▸ **EXERCISE OBJECTIVE**
Repeat only the lines below from the one containing "(∀ (im : Image)" through the one containing "t.tick = s.tick", inclusive, exactly as written.

▸ **SOURCE DATA**
/-! ## The schedule -/

/-- LOAD names the image and locks its window; VERIFY_DONE reads the image, and stages one that reads without an
uncorrectable line and passes every check, or rejects it with code 2 (of a line that cannot be read: DEDUCED, log entry 48) or
that of the first check that fails; ARM of a legal tick arms it, and with SCHED_ACT_TICK 0 the earliest eligible tick is taken; ABORT of an armed image before its tick goes back to VERIFIED, and from LOADING or VERIFIED to EMPTY; SHADOW_READY places every core's shadow half (R62 to R68).
IMAGE_ACTIVATION in the first cycle of the armed tick (R67, R68, R184): the staged image is the active one from this
tick on, nothing is staged, and the epoch colour of the device advances. That SCHED_ARMED_TICK reads 0 after LOAD, ABORT and the
activation is the model's choice (log entry 74). -/
def Obligations.ImagesAreLoadedAndSwitched : Prop :=
  ((∀ src errs (s : State), fit (.load ⟨src, errs⟩) s = true → s.sched.st ≠ 1 → s.sched.st ≠ 3 → devReady s = true →
    exec (.load ⟨src, errs⟩) s = .next (modSched (fun x => { x with
      st := 1, staged := none, shadowReady := false, armedTick := 0, loadErrs := errs, loadAddr := (rget64 s (regKey 0x16 0 0x40 0)).toNat,
      lockWin := (windowHolding s (rget64 s (regKey 0x16 0 0x40 0)).toNat ((rget64 s (regKey 0x16 0 0x40 0)).toNat +
        physNat s ((rget64 s (regKey 0x16 0 0x40 0)).toNat + 0x10) 8 - 1)).map (·.idx) }) s)) ∧
  (∀ a ok code (s u : State), s.sched.st = 1 → a = s.sched.loadAddr →
    crestRead [(a / 64 * 64, if headerOk s a then ceilDiv (physNat s (a + 0x10) 8) 64 else 2)] s.sched.loadErrs s = (ok, u) →
    code = (if headerOk s a = true ∧ ok = false then 2 else loadCode s a) →
    exec .verifyDone s = .next
      (if code = 0 then
        modSched (fun x => { x with st := 2, staged := some (imageAt u a), lockWin := some (imageAt u a).window }) u
      else raiseCe 0x16 0 0 code (modSched (fun x => { x with
        st := 4, lockWin := none, staged := none, shadowReady := false, armedTick := 0, reject := code,
        link := if code = 6 then (linkMismatch u (sysDesc u a)).getD 0 else u.sched.link }) u))) ∧
  (∀ src im (s : State), fit (.arm src) s = true → s.sched.st ≠ 1 → s.sched.st ≠ 3 → devReady s = true →
    s.sched.staged = some im → rget64 s (regKey 0x16 0 0x50 0) = im.id →
    (rget64 s (regKey 0x16 0 0x58 0)).toNat % armStep s im = 0 → armEarliest s im ≤ (rget64 s (regKey 0x16 0 0x58 0)).toNat →
    (rget64 s (regKey 0x16 0 0x58 0)).toNat ≠ 0 → (partsNow s).any (partFrozen s) = false →
    exec (.arm src) s = .next (modSched (fun x => { x with
      st := 3, armedTick := rget64 s (regKey 0x16 0 0x58 0), shadowReady := false }) s)) ∧
  (∀ src im a (s : State), fit (.arm src) s = true → s.sched.st ≠ 1 → s.sched.st ≠ 3 → devReady s = true →
    s.sched.staged = some im → rget64 s (regKey 0x16 0 0x50 0) = im.id → rget64 s (regKey 0x16 0 0x58 0) = 0 →
    0 < armStep s im → (partsNow s).any (partFrozen s) = false → a % armStep s im = 0 →
    (tickN s).toNat + ceilDiv 37600000 (ticT s) ≤ a →
    (∀ b, b % armStep s im = 0 → (tickN s).toNat + ceilDiv 37600000 (ticT s) ≤ b → a ≤ b) →
    exec (.arm src) s = .next (modSched (fun x => { x with st := 3, armedTick := BitVec.ofNat 64 a, shadowReady := false }) s)) ∧
  (∀ src (s : State), fit (.abort src) s = true → s.sched.st = 3 →
    (s.tick.running = false ∨ (tickN s).toNat < s.sched.armedTick.toNat) →
    exec (.abort src) s = .next (modSched (fun x => { x with st := 2, armedTick := 0, shadowReady := false }) s)) ∧
  (∀ src (s : State), fit (.abort src) s = true → s.sched.st ≠ 0 → s.sched.st ≠ 3 →
    exec (.abort src) s = .next (modSched (fun x => { x with
      st := 0, lockWin := none, staged := none, shadowReady := false, armedTick := 0 }) s)) ∧
  (∀ s : State, s.sched.st = 3 → s.sched.shadowReady = false → exec .shadowReady s = .next
    (modSched (fun x => { x with shadowReady := true }) (placeCores s.sched.staged (List.range 9216) s)))) ∧
  (∀ (im : Image) (s : State), s.sched.st = 3 → s.tick.running = true → tickN s = s.sched.armedTick →
    s.sched.shadowReady = true → s.tick.frameDone = true → s.now = s.tick.boundAt → s.sched.staged = some im →
    ∃ t, exec .imageActivation s = .next t ∧ t.sched = { s.sched with
      st := 0, lockWin := none, staged := none, shadowReady := false, armedTick := 0, active := some im,
      activeTick := tickN s, activeAt := s.now, colour := s.sched.colour + 1 } ∧
      t.tick = s.tick ∧ t.now = s.now ∧ t.sram = s.sram)

/-! ## Faults and events -/

/-- COALESCER_TAKE counts a report of a key that has an entry, gives another the lowest free entry with event 0x0001, and
drops it with none free (R425), one report in each cycle; a count that reaches its largest value raises count_overflow, with a free
detail (R428, log entry 89); FATAL_EVENT_LOG logs the oldest cycle's device-fatal reports one cycle later and only then enters them
in the coalescer's queue (R439); FLT_CTL int_ack, clear and storm_clear do what R425, R426 and R433 say; a read of FLT_LOG_DATA marks its entry read (R427). -/
def Obligations.CoalescerAndLogTakeEffect : Prop :=
  (∀ (r : Report) t (s u : State), s.faults.queue = r :: t →
    u = modFaults (fun f => { f with queue := t, takeFrom := max s.now s.faults.takeFrom + 1 }) (passTo s.faults.takeFrom s) →
    (∀ i e, entryOfKey u r.key = some (i, e) → e.cnt + 1 = 2 ^ 32 - 1 → ∃ d < 2 ^ 16, exec .coalescerTake s = .next
      (drawFree (recordCause 0x13 0 2 0 d (setFltEntry i { e with cnt := 2 ^ 32 - 1 } u)))) ∧
    (∀ i e, entryOfKey u r.key = some (i, e) → e.cnt + 1 ≠ 2 ^ 32 - 1 → exec .coalescerTake s = .next
      (setFltEntry i { e with cnt := min (2 ^ 32 - 1) (e.cnt + 1) } u)) ∧
    (∀ i, entryOfKey u r.key = none → ((List.range 64).find? fun i => (fltEntry u i).isNone) = some i →
      exec .coalescerTake s = .next (logEvent 0x0001 r.cls r.inst r.fclass (reportDetail r)
        (modFaults (fun f => { f with intPending := true })
          (setFltEntry i ⟨r.key, r.cls, r.inst, r.bit, r.fclass, r.tick, 1, none⟩ u)))) ∧
    (entryOfKey u r.key = none → ((List.range 64).find? fun i => (fltEntry u i).isNone) = none →
      exec .coalescerTake s = .next (dropReport r.key u))) ∧
  (∀ (r : Report) (s : State), s.faults.fatal = [r] → s.dev.warm = some .fatal → exec .fatalEventLog s = .next
    (enqueueReport { r with at_ := max s.now (r.at_ + 1) } (logEvent 0x0003 r.cls r.inst 2 (reportDetail r)
      (modFaults (fun f => { f with fatal := [], fatalLogged := true }) (passTo (r.at_ + 1) s))))) ∧
  (∀ src (s : State), fit (.intAck src) s = true →
    exec (.intAck src) s = .next { s with faults := { s.faults with intPending := false } } ∧
    exec (.stormClear src) s = .next { s with faults := { s.faults with storm := false } } ∧
    (∀ e, fltEntry s (field (reg s 0x13 0 0x48) 5 0) = some e → e.freeFrom = none → exec (.fltClear src) s = .next
      (setFltEntry (field (reg s 0x13 0 0x48) 5 0) { e with freeFrom := some (s.now + 1) } s))) ∧
  (∀ src word e (s : State), fit (.fltLogRead src word) s = true → selectedEvent s = some e →
    exec (.fltLogRead src word) s = .next (modFaults (fun f => { f with log := f.log.map (markRead e.idx 1) }) s))

/-- R23: a cause of class `f` sets its ERR_SUM bit, adds one to ERR_CNT up to its largest value, and, where ERR_FIRST is not
valid, is the one that ERR_FIRST and ERR_TICK record. A cause recorded in the same cycle as the valid one, both new in that
cycle, takes its place where its bit index is lower; any other leaves it. One that a write has cleared in the same cycle is valid
again with what it recorded, since its ERR_SUM bit stays set. -/
def Obligations.CausesAreRecorded : Prop :=
  ∀ (cls inst bit f detail : Nat) (s t : State), s.Canonical → t = recordCause cls inst bit f detail s →
    (reg t cls inst 0x10 = (reg s cls inst 0x10 ||| BitVec.ofNat 32 (2 ^ bit)) ∧
    reg t cls inst 0x1C = (if reg s cls inst 0x1C = 0xFFFFFFFF then 0xFFFFFFFF else reg s cls inst 0x1C + 1) ∧
    ((reg s cls inst 0x18).getLsbD 31 = true →
      (freshPage s cls inst).latched = false ∨ field (reg s cls inst 0x18) 4 0 ≤ bit →
      reg t cls inst 0x18 = reg s cls inst 0x18 ∧ rget64 t (regKey cls inst 0x20 0) = rget64 s (regKey cls inst 0x20 0)) ∧
    ((freshPage s cls inst).wiped = true →
      (freshPage s cls inst).latched = false ∨ field (reg s cls inst 0x18) 4 0 ≤ bit →
      reg t cls inst 0x18 = setField (reg s cls inst 0x18) 31 31 1 ∧
      rget64 t (regKey cls inst 0x20 0) = rget64 s (regKey cls inst 0x20 0)) ∧
    ((reg s cls inst 0x18).getLsbD 31 = false ∧ (freshPage s cls inst).wiped = false ∨ (freshPage s cls inst).latched = true ∧ bit < field (reg s cls inst 0x18) 4 0 →
      reg t cls inst 0x18 = BitVec.ofNat 32 (2 ^ 31 + 2 ^ 29 * f + 2 ^ 8 * (detail % 2 ^ 16) + bit) ∧
      rget64 t (regKey cls inst 0x20 0) = tickN s) ∧
    (∀ k, k ∉ [regKey cls inst 0x10 0, regKey cls inst 0x18 0, regKey cls inst 0x1C 0, regKey cls inst 0x20 0,
      regKey cls inst 0x24 0] → rget t k = rget s k))

/-! ## The cores -/

/-- A row that issues a core instruction, with the class and the opcode of its word (Tables 3.6, 3.8 to 3.15). -/
def coreRows : List ((Nat → Nat → Stream → Ecc → Instr) × Nat × Nat) :=
  [(.nop, 0, 0), (.fend, 0, 1), (.jump, 0, 2), (.loop, 0, 3), (.mask, 0, 4), (.ctok, 0, 5),
   (.mma, 1, 0),
   (.add, 2, 0x00), (.sub, 2, 0x01), (.mul, 2, 0x02), (.max, 2, 0x03), (.min, 2, 0x04), (.fma, 2, 0x05), (.scl, 2, 0x06),
   (.cvt, 2, 0x08), (.exp, 2, 0x09), (.log, 2, 0x0A), (.rsqrt, 2, 0x0B), (.recip, 2, 0x0C), (.tanh, 2, 0x0D),
   (.sigmoid, 2, 0x0E), (.rsum, 2, 0x10), (.rmax, 2, 0x11), (.ucall, 2, 0x20), (.qcrumb, 2, 0x21),
   (.send, 3, 0), (.recv, 3, 1), (.hrd, 3, 2), (.hwr, 3, 3), (.ssend, 3, 4), (.srecv, 3, 5),
   (.li, 4, 0), (.addi, 4, 1), (.tdb, 4, 2), (.tagSet, 5, 0), (.tagClr, 5, 1), (.vread, 6, 0), (.vdone, 6, 1), (.vpub, 6, 2)]

/-- Every core instruction that is picked and passes its checks issues: its stream moves on, the issue is traced, counted and
charged, and then its own effect happens in the issue cycle (R96, R101, R105, R390). -/
def Obligations.CoreInstructionsIssue : Prop :=
  ∀ k ∈ coreRows, ∀ (dt c : Nat) (st : Stream) (w : Dword) (s : State), HeadIssues k.2.1 k.2.2 dt c st w s →
    exec (k.1 dt c st .ok) s = .next
      (issueEffect c (s.now + dt) (pcDetail (streamOf (core s c) st) st) st w (issuedState s dt c st w))
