theorem keep_doRmw (kR : RaiseSet w) (know : w .now) (kfree : w .free) (ksram : w .sram) (kfab : w .fab) (ktick : w .tick) (ksched : w .sched) (kresets : w .resets) (kjobFrames : w .jobFrames) (kmonClear : w .monClear) (kenergy : w .energy) (kengines : w .engines) (krng : w .rng) (kdev : w .dev) (ksec : w .sec) {x1 x2 s} (h : P s) : P (doRmw x1 x2 s).2 := by
  unfold doRmw
  repeat'
    first
    | with_reducible assumption | with_reducible apply (keep_regRead C kR kfree)
    | with_reducible apply (keep_regWrite C kR know kfree ksram kfab ktick ksched kresets kjobFrames kmonClear kenergy kengines krng kdev ksec)
    | (intro x; have hx : P x := ?_; clear_value x) | (intro x; have hx : P x.2 := ?_; clear_value x)
    | (intro x; have hx : P x.2.2 := ?_; clear_value x) | intro x | subst x | lift_lets
    | with_reducible refine of_quad ‹_ = (_, _, _, _)› ?_ | with_reducible refine of_triple ‹_ = (_, _, _)› ?_
    | with_reducible refine of_pair ‹_ = (_, _)› ?_ | split | dsimp only

theorem keep_doBlock (kR : RaiseSet w) (kfree : w .free) {x1 x2 s} (h : P s) : P (doBlock x1 x2 s).2 := by
  unfold doBlock
  repeat'
    first
    | with_reducible assumption | with_reducible apply (keep_readBlock C kR kfree) | dsimp only

theorem keep_doOp (kR : RaiseSet w) (know : w .now) (kfree : w .free) (ksram : w .sram) (kfab : w .fab) (ktick : w .tick) (ksched : w .sched) (kresets : w .resets) (kjobFrames : w .jobFrames) (kmonClear : w .monClear) (kenergy : w .energy) (kengines : w .engines) (krng : w .rng) (kdev : w .dev) (ksec : w .sec) {x1 x2 s} (h : P s) : P (doOp x1 x2 s).2 := by
  unfold doOp
  repeat'
    first
    | with_reducible assumption | with_reducible apply (keep_doRead C kR kfree)
    | with_reducible apply (keep_doWrite C kR know kfree ksram kfab ktick ksched kresets kjobFrames kmonClear kenergy kengines krng kdev ksec)
    | with_reducible apply (keep_doRmw C kR know kfree ksram kfab ktick ksched kresets kjobFrames kmonClear kenergy kengines krng kdev ksec)
    | with_reducible apply (keep_doBlock C kR kfree) | split | dsimp only

theorem keep_noteStatus (khost : w .host) {x1 x2 s} (h : P s) : P (noteStatus x1 x2 s) := by
  unfold noteStatus
  repeat'
    first
    | with_reducible assumption | with_reducible apply (keep_setSource C khost) | dsimp only

theorem keep_reply (kR : RaiseSet w) {x1 x2 x3 s} (h : P s) : P (reply x1 x2 x3 s) := by
  unfold reply
  repeat'
    first
    | with_reducible assumption | with_reducible apply (keep_sendFrame C kR)
    | with_reducible apply (keep_noteStatus C kR.host) | dsimp only

theorem keep_syncSource (kR : RaiseSet w) {x1 x2 s} (h : P s) : P (syncSource x1 x2 s) := by
  unfold syncSource
  repeat'
    first
    | with_reducible assumption | with_reducible apply (keep_reply C kR)
    | with_reducible apply (keep_setSource C kR.host) | dsimp only

theorem keep_storeReply (khost : w .host) {x1 x2 x3 s} (h : P s) : P (storeReply x1 x2 x3 s) := by
  unfold storeReply
  repeat'
    first
    | with_reducible assumption | with_reducible apply (keep_setSource C khost) | split | dsimp only

theorem keep_performSource (kR : RaiseSet w) (know : w .now) (kfree : w .free) (ksram : w .sram) (kfab : w .fab) (ktick : w .tick) (ksched : w .sched) (kresets : w .resets) (kjobFrames : w .jobFrames) (kmonClear : w .monClear) (kenergy : w .energy) (kengines : w .engines) (krng : w .rng) (kdev : w .dev) (ksec : w .sec) {x1 x2 s} (h : P s) : P (performSource x1 x2 s) := by
  unfold performSource
  repeat'
    first
    | with_reducible assumption | with_reducible apply (keep_setSource C kR.host)
    | with_reducible apply (keep_doOp C kR know kfree ksram kfab ktick ksched kresets kjobFrames kmonClear kenergy kengines krng kdev ksec)
    | with_reducible apply (keep_haCount C kR) | with_reducible apply (keep_reply C kR)
    | with_reducible apply (keep_storeReply C kR.host) | with_reducible apply (keep_raise C kR)
    | (intro x; have hx : P x := ?_; clear_value x) | intro x | subst x | lift_lets
    | with_reducible refine of_quad ‹_ = (_, _, _, _)› ?_ | with_reducible refine of_triple ‹_ = (_, _, _)› ?_
    | with_reducible refine of_pair ‹_ = (_, _)› ?_ | split | dsimp only

theorem keep_sequenced (kR : RaiseSet w) (know : w .now) (kfree : w .free) (ksram : w .sram) (kfab : w .fab) (ktick : w .tick) (ksched : w .sched) (kresets : w .resets) (kjobFrames : w .jobFrames) (kmonClear : w .monClear) (kenergy : w .energy) (kengines : w .engines) (krng : w .rng) (kdev : w .dev) (ksec : w .sec) {x1 x2 s} (h : P s) : P (sequenced x1 x2 s) := by
  unfold sequenced
  repeat'
    first
    | with_reducible assumption
    | with_reducible apply (keep_performSource C kR know kfree ksram kfab ktick ksched kresets kjobFrames kmonClear kenergy kengines krng kdev ksec)
    | with_reducible apply (keep_sendFrame C kR) | with_reducible apply (keep_haCount C kR)
    | with_reducible apply (keep_reply C kR) | (intro x; have hx : P x := ?_; clear_value x) | intro x | subst x
    | lift_lets | split | dsimp only

theorem keep_acceptedFrame (kR : RaiseSet w) (know : w .now) (kfree : w .free) (ksram : w .sram) (kfab : w .fab) (ktick : w .tick) (ksched : w .sched) (kresets : w .resets) (kjobFrames : w .jobFrames) (kmonClear : w .monClear) (kenergy : w .energy) (kengines : w .engines) (krng : w .rng) (kdev : w .dev) (ksec : w .sec) {x1 x2 s} (h : P s) : P (acceptedFrame x1 x2 s) := by
  unfold acceptedFrame
  repeat'
    first
    | with_reducible assumption | with_reducible apply (keep_haCount C kR) | with_reducible apply (keep_reply C kR)
    | with_reducible apply (keep_eventAcked C kR.faults kR.host) | with_reducible apply (keep_syncSource C kR)
    | with_reducible apply (keep_sequenced C kR know kfree ksram kfab ktick ksched kresets kjobFrames kmonClear kenergy kengines krng kdev ksec)
    | (intro x; have hx : P x := ?_; clear_value x) | intro x | subst x | lift_lets | split | dsimp only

▸ **SOLUTION TO THIS EXERCISE**
  (∀ (im : Image) (s : State), s.sched.st = 3 → s.tick.running = true → tickN s = s.sched.armedTick →
    s.sched.shadowReady = true → s.tick.frameDone = true → s.now = s.tick.boundAt → s.sched.staged = some im →
    ∃ t, exec .imageActivation s = .next t ∧ t.sched = { s.sched with
      st := 0, lockWin := none, staged := none, shadowReady := false, armedTick := 0, active := some im,
      activeTick := tickN s, activeAt := s.now, colour := s.sched.colour + 1 } ∧
      t.tick = s.tick ∧ t.now = s.now ∧ t.sram = s.sram)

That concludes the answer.